**** DATASET EXTRACT

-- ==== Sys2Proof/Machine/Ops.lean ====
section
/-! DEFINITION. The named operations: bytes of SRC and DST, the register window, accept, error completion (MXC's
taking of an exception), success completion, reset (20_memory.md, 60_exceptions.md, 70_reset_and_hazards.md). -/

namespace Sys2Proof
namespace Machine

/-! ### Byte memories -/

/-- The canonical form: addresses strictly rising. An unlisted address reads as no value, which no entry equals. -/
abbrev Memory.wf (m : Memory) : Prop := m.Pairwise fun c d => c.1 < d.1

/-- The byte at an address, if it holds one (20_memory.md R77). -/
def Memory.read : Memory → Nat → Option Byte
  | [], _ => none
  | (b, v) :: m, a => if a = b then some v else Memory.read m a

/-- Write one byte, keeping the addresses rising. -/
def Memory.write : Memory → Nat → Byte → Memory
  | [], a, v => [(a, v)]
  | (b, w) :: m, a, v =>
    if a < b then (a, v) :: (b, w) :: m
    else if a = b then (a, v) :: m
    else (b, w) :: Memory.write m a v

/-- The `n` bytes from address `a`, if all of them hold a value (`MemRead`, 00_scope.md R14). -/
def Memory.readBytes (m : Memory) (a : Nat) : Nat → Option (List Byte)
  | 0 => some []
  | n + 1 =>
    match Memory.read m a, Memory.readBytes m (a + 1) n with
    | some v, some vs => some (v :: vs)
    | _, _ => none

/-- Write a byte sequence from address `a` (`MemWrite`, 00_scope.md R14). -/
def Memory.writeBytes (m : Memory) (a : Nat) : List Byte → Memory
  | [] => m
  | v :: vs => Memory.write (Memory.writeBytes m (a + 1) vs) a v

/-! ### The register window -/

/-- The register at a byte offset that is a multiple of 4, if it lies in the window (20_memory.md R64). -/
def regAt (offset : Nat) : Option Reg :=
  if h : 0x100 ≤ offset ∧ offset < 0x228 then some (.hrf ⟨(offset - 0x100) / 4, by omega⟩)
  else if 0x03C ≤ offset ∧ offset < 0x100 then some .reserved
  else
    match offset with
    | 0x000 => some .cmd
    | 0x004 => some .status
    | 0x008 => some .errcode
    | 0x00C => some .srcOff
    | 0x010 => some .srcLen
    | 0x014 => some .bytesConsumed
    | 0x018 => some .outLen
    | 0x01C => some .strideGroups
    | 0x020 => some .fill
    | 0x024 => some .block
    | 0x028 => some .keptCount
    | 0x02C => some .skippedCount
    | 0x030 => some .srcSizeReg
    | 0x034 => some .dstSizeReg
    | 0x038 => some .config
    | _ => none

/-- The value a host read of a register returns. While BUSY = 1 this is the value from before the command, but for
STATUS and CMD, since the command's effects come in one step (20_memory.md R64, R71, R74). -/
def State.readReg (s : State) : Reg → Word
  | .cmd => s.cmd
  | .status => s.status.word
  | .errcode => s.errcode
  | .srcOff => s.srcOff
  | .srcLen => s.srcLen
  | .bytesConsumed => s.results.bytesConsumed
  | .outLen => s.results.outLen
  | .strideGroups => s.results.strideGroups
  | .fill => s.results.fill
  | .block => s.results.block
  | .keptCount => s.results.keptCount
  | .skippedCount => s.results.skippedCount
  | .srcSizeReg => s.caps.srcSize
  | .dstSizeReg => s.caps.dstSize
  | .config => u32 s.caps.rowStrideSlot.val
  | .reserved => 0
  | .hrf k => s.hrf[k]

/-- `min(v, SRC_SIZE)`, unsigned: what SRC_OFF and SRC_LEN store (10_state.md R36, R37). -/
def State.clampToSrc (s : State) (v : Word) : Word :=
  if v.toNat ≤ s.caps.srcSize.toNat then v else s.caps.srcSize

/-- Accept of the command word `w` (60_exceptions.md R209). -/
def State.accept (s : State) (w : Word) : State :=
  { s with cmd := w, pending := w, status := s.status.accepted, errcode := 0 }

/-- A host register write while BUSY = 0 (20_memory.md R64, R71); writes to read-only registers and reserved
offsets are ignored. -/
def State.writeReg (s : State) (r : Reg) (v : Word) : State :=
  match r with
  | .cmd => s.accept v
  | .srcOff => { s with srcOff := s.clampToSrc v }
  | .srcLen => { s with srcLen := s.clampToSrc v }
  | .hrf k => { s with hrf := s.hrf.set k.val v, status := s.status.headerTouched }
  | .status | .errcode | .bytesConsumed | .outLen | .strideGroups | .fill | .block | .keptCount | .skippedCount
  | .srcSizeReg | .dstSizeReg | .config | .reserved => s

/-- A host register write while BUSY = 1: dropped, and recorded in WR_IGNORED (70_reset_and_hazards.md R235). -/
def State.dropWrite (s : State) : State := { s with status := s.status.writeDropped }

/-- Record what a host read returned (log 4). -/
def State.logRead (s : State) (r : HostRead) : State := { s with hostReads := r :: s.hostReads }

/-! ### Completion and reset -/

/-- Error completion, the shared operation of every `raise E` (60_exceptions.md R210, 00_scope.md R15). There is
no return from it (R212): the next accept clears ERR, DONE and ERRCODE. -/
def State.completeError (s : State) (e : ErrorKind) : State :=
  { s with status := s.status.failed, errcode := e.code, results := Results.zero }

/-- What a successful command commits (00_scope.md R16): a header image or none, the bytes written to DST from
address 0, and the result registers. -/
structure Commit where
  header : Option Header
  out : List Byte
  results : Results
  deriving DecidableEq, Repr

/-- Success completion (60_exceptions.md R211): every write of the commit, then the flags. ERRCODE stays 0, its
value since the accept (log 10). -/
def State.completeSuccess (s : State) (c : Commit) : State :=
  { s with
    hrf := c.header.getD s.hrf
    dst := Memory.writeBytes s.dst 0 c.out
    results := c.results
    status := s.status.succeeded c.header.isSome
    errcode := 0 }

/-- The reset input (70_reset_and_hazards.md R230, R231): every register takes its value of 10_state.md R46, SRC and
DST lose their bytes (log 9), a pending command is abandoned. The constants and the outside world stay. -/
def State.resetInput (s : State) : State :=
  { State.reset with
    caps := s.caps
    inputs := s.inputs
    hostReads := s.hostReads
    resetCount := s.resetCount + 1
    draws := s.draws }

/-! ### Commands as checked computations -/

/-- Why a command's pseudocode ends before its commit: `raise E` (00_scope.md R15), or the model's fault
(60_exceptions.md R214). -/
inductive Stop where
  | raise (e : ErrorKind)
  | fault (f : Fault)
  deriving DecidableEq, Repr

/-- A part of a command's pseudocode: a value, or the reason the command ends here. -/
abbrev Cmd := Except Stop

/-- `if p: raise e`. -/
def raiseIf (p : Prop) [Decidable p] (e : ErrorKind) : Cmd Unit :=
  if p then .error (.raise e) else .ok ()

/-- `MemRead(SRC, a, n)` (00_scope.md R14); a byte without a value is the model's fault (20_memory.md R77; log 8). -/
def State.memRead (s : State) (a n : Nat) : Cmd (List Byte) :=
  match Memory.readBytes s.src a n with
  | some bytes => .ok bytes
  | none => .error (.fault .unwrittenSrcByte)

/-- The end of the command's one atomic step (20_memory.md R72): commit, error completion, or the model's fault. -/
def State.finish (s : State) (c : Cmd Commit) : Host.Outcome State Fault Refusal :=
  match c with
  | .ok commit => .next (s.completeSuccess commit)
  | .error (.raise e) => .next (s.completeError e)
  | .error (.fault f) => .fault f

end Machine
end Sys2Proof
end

********
**** DATASET EXTRACT

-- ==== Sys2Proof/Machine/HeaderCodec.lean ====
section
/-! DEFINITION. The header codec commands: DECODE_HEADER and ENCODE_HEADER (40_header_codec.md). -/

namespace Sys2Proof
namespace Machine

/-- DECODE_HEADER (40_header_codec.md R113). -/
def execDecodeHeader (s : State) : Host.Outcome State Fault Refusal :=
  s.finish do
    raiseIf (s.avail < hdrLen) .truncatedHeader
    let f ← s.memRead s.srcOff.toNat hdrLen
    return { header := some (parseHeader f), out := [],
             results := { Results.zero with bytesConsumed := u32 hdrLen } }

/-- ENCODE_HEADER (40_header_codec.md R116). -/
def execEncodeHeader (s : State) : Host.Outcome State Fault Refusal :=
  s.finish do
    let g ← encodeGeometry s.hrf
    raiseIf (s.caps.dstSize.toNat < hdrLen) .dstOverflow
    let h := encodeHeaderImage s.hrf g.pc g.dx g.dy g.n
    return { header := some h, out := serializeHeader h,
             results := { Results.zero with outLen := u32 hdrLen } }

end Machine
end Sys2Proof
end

********
**** DATASET EXTRACT

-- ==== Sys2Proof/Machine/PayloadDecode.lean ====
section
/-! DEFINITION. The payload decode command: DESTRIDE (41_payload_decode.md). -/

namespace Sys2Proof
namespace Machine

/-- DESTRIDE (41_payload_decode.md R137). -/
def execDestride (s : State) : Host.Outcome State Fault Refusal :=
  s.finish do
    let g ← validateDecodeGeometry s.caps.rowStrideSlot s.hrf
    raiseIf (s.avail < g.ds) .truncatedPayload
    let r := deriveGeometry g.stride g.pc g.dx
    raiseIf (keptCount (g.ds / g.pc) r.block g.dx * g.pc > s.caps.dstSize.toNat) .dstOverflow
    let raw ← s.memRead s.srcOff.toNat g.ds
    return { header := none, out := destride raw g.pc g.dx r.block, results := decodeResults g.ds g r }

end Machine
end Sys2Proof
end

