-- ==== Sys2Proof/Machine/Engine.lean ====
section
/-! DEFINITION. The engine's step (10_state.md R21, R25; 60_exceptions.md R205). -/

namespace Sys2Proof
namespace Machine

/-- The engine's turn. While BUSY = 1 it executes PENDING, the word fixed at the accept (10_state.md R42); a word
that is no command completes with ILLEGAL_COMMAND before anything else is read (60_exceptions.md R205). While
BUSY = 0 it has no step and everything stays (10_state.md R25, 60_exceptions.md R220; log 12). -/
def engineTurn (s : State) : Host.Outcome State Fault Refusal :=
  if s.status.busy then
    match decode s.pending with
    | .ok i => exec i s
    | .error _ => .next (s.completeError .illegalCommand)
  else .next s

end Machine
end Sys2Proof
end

********

> WHAT TO PRODUCE
Word for word, restate the lines of the data above that fall between the line holding "-- ==== Sys2Proof/Machine/Ops.lean" and the line holding "abbrev Memory.wf (m", inclusive, and no other lines.

> RESULT
-- ==== Sys2Proof/Machine/Ops.lean ====
section
/-! DEFINITION. The named operations: bytes of SRC and DST, the register window, accept, error completion (MXC's
taking of an exception), success completion, reset (20_memory.md, 60_exceptions.md, 70_reset_and_hazards.md). -/

namespace Sys2Proof
namespace Machine

/-! ### Byte memories -/

/-- The canonical form: addresses strictly rising. An unlisted address reads as no value, which no entry equals. -/
abbrev Memory.wf (m : Memory) : Prop := m.Pairwise fun c d => c.1 < d.1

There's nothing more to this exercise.